The entries below are to be repeated verbatim, in full.
□ □ □ □ □ □ □
-- ==== Sys2Proof/Machine/State.lean ====
section
/-! DEFINITION. The complete architectural state of the core (`10_state.md` R36), the reasons a step stops, and the
state after reset (`70_reset_and_hazards.md` R290 to R293). -/

namespace Sys2Proof.Machine

/-- The record of an error a step raised (`10_state.md` R34, `60_exceptions.md` R251). -/
inductive FaultRecord where
  /-- A read, a write, an opcode fetch or an operand fetch at `addr`, at or above 0x2000. -/
  | outOfBounds (addr : Word)
  /-- A store at `addr`, below 0x1000. -/
  | readOnlyViolation (addr : Word)
  /-- The opcode byte `opcode`, 0x32 to 0xFF, fetched at `pc`. -/
  | unknownInstruction (opcode : Byte) (pc : Word)
  deriving DecidableEq, Repr

/-- Why the machine makes no step. -/
inductive Fault where
  /-- Raised by `step` alone, when the fault state holds a record: "once it is set the core makes no further step"
  (R34, R252). Safe: nothing runs after an error (log 1, log 15). -/
  | stopped (record : FaultRecord)
  deriving DecidableEq, Repr

/-- Why an instruction has no meaning. -/
inductive Refusal where
  /-- Raised by an arm of `exec` whose instruction has no meaning in this model yet. Safe. No arm raises it. -/
  | notModelled (mnemonic : String)
  /-- Raised by `execUndocumented`: an opcode byte in range that OPCODE_MAP assigns to no documented instruction, to
  which the spec gives no meaning (`30_encoding.md` R94, D2). Safe: nothing can be proved past it (log 4). -/
  | undocumentedOpcode (op : Byte)
  deriving DecidableEq, Repr

/-- The MemoryImage (`20_memory.md` R50): the listed bytes, addresses strictly rising, no byte that an unlisted
address reads as. `Memory.wf` in `Machine/Ops.lean` is this canonical form. -/
abbrev Memory := List Host.Cell

/-- The core (`10_state.md` R36). -/
structure State where
  /-- Accumulator A (R21). -/
  a : Byte
  /-- Accumulator B (R22). -/
  b : Byte
  /-- Index register X (R23). -/
  x : Word
  /-- Index register Y (R24). -/
  y : Word
  /-- Program counter (R27): between steps, the address of the next opcode byte. -/
  pc : Word
  /-- The MemoryImage (R35). -/
  mem : Memory
  /-- The fault state (R34). -/
  fault : Option FaultRecord
  deriving DecidableEq, Repr

/-- The state when execution starts, for given INIT_REGS and loaded memory (R290 to R293). -/
def State.start (r : InitRegs) (m : Memory) : State :=
  { a := r.a0, b := r.b0, x := r.x0, y := r.y0, pc := 0, mem := m, fault := none }

/-- The state after reset: PC = 0x0000 (R290), no byte listed so that every byte is 0 (R292), fault none (R293), and
the registers of INIT_REGS at zero, DESIGN CHOICE (log 2). -/
def State.reset : State := State.start InitRegs.zero []

end Sys2Proof.Machine
end

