-- ==== Sys2Proof/Machine/Branch.lean ====
section
/-! DEFINITION. The eight conditional branches (`42_branches.md`), on the value of A when the branch executes (R230). -/

namespace Sys2Proof.Machine

/-- R232: branch within the page if A == 0. -/
def execBeq (t : Byte) (s : State) : StepResult := branch8 (condEq s.a) t s

/-- R233: branch within the page if A != 0. -/
def execBne (t : Byte) (s : State) : StepResult := branch8 (condNe s.a) t s

/-- R234: branch within the page if bit 7 of A is 1. -/
def execBn (t : Byte) (s : State) : StepResult := branch8 (condN s.a) t s

/-- R235: branch within the page if bit 7 of A is 0. -/
def execBp (t : Byte) (s : State) : StepResult := branch8 (condP s.a) t s

/-- R237: branch anywhere if A == 0. -/
def execBeq16 (t : Word) (s : State) : StepResult := branch16 (condEq s.a) t s

/-- R238: branch anywhere if A != 0. -/
def execBne16 (t : Word) (s : State) : StepResult := branch16 (condNe s.a) t s

/-- R239: branch anywhere if bit 7 of A is 1. -/
def execBn16 (t : Word) (s : State) : StepResult := branch16 (condN s.a) t s

/-- R240: branch anywhere if bit 7 of A is 0. -/
def execBp16 (t : Word) (s : State) : StepResult := branch16 (condP s.a) t s

end Sys2Proof.Machine
end

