-- ==== Sys2Proof/Machine/Undefined.lean ====
section
/-! DEFINITION. The opcode bytes that are no documented instruction (`30_encoding.md` R93, R94). -/

namespace Sys2Proof.Machine

/-- R94: a code in range that OPCODE_MAP assigns to no documented instruction is refused: "the model gives it no
meaning"; "it is neither a fault nor a value" (D2; log 4, safe). -/
def execUndocumented (op : Byte) (_s : State) : StepResult := .refused (.undocumentedOpcode op)

/-- R93: a code of 0x32 to 0xFF raises `UnknownInstruction(opcode, PC)`, with PC the address of the opcode byte. -/
def execIllegal (op : Byte) (s : State) : StepResult := raiseError (.unknownInstruction op s.pc) s

end Sys2Proof.Machine
end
□ □ □ □ □ □ □
■ **Output of the exercise**
-- ==== Sys2Proof/Machine/State.lean ====
section
/-! DEFINITION. The complete architectural state of the core (`10_state.md` R36), the reasons a step stops, and the
state after reset (`70_reset_and_hazards.md` R290 to R293). -/

namespace Sys2Proof.Machine

/-- The record of an error a step raised (`10_state.md` R34, `60_exceptions.md` R251). -/
inductive FaultRecord where
  /-- A read, a write, an opcode fetch or an operand fetch at `addr`, at or above 0x2000. -/
  | outOfBounds (addr : Word)
  /-- A store at `addr`, below 0x1000. -/
  | readOnlyViolation (addr : Word)
  /-- The opcode byte `opcode`, 0x32 to 0xFF, fetched at `pc`. -/
  | unknownInstruction (opcode : Byte) (pc : Word)
  deriving DecidableEq, Repr

/-- Why the machine makes no step. -/
inductive Fault where
  /-- Raised by `step` alone, when the fault state holds a record: "once it is set the core makes no further step"
  (R34, R252). Safe: nothing runs after an error (log 1, log 15). -/
  | stopped (record : FaultRecord)
  deriving DecidableEq, Repr

/-- Why an instruction has no meaning. -/
inductive Refusal where
  /-- Raised by an arm of `exec` whose instruction has no meaning in this model yet. Safe. No arm raises it. -/
  | notModelled (mnemonic : String)
  /-- Raised by `execUndocumented`: an opcode byte in range that OPCODE_MAP assigns to no documented instruction, to
  which the spec gives no meaning (`30_encoding.md` R94, D2). Safe: nothing can be proved past it (log 4). -/
  | undocumentedOpcode (op : Byte)
  deriving DecidableEq, Repr

/-- The MemoryImage (`20_memory.md` R50): the listed bytes, addresses strictly rising, no byte that an unlisted
address reads as. `Memory.wf` in `Machine/Ops.lean` is this canonical form. -/
abbrev Memory := List Host.Cell

/-- The core (`10_state.md` R36). -/
structure State where
  /-- Accumulator A (R21). -/
  a : Byte
  /-- Accumulator B (R22). -/
  b : Byte
  /-- Index register X (R23). -/
  x : Word
  /-- Index register Y (R24). -/
  y : Word
  /-- Program counter (R27): between steps, the address of the next opcode byte. -/
  pc : Word
  /-- The MemoryImage (R35). -/
  mem : Memory
  /-- The fault state (R34). -/
  fault : Option FaultRecord
  deriving DecidableEq, Repr

/-- The state when execution starts, for given INIT_REGS and loaded memory (R290 to R293). -/
def State.start (r : InitRegs) (m : Memory) : State :=
  { a := r.a0, b := r.b0, x := r.x0, y := r.y0, pc := 0, mem := m, fault := none }

/-- The state after reset: PC = 0x0000 (R290), no byte listed so that every byte is 0 (R292), fault none (R293), and
the registers of INIT_REGS at zero, DESIGN CHOICE (log 2). -/
def State.reset : State := State.start InitRegs.zero []

end Sys2Proof.Machine
end

-- ==== Sys2Proof/Machine/Branch.lean ====
section
/-! DEFINITION. The eight conditional branches (`42_branches.md`), on the value of A when the branch executes (R230). -/

namespace Sys2Proof.Machine

/-- R232: branch within the page if A == 0. -/
def execBeq (t : Byte) (s : State) : StepResult := branch8 (condEq s.a) t s

/-- R233: branch within the page if A != 0. -/
def execBne (t : Byte) (s : State) : StepResult := branch8 (condNe s.a) t s

/-- R234: branch within the page if bit 7 of A is 1. -/
def execBn (t : Byte) (s : State) : StepResult := branch8 (condN s.a) t s

/-- R235: branch within the page if bit 7 of A is 0. -/
def execBp (t : Byte) (s : State) : StepResult := branch8 (condP s.a) t s

/-- R237: branch anywhere if A == 0. -/
def execBeq16 (t : Word) (s : State) : StepResult := branch16 (condEq s.a) t s

/-- R238: branch anywhere if A != 0. -/
def execBne16 (t : Word) (s : State) : StepResult := branch16 (condNe s.a) t s

/-- R239: branch anywhere if bit 7 of A is 1. -/
def execBn16 (t : Word) (s : State) : StepResult := branch16 (condN s.a) t s

/-- R240: branch anywhere if bit 7 of A is 0. -/
def execBp16 (t : Word) (s : State) : StepResult := branch16 (condP s.a) t s

end Sys2Proof.Machine
end

-- ==== Sys2Proof/Machine/Undefined.lean ====
section
/-! DEFINITION. The opcode bytes that are no documented instruction (`30_encoding.md` R93, R94). -/

namespace Sys2Proof.Machine

/-- R94: a code in range that OPCODE_MAP assigns to no documented instruction is refused: "the model gives it no
meaning"; "it is neither a fault nor a value" (D2; log 4, safe). -/
def execUndocumented (op : Byte) (_s : State) : StepResult := .refused (.undocumentedOpcode op)

/-- R93: a code of 0x32 to 0xFF raises `UnknownInstruction(opcode, PC)`, with PC the address of the opcode byte. -/
def execIllegal (op : Byte) (s : State) : StepResult := raiseError (.unknownInstruction op s.pc) s

end Sys2Proof.Machine
end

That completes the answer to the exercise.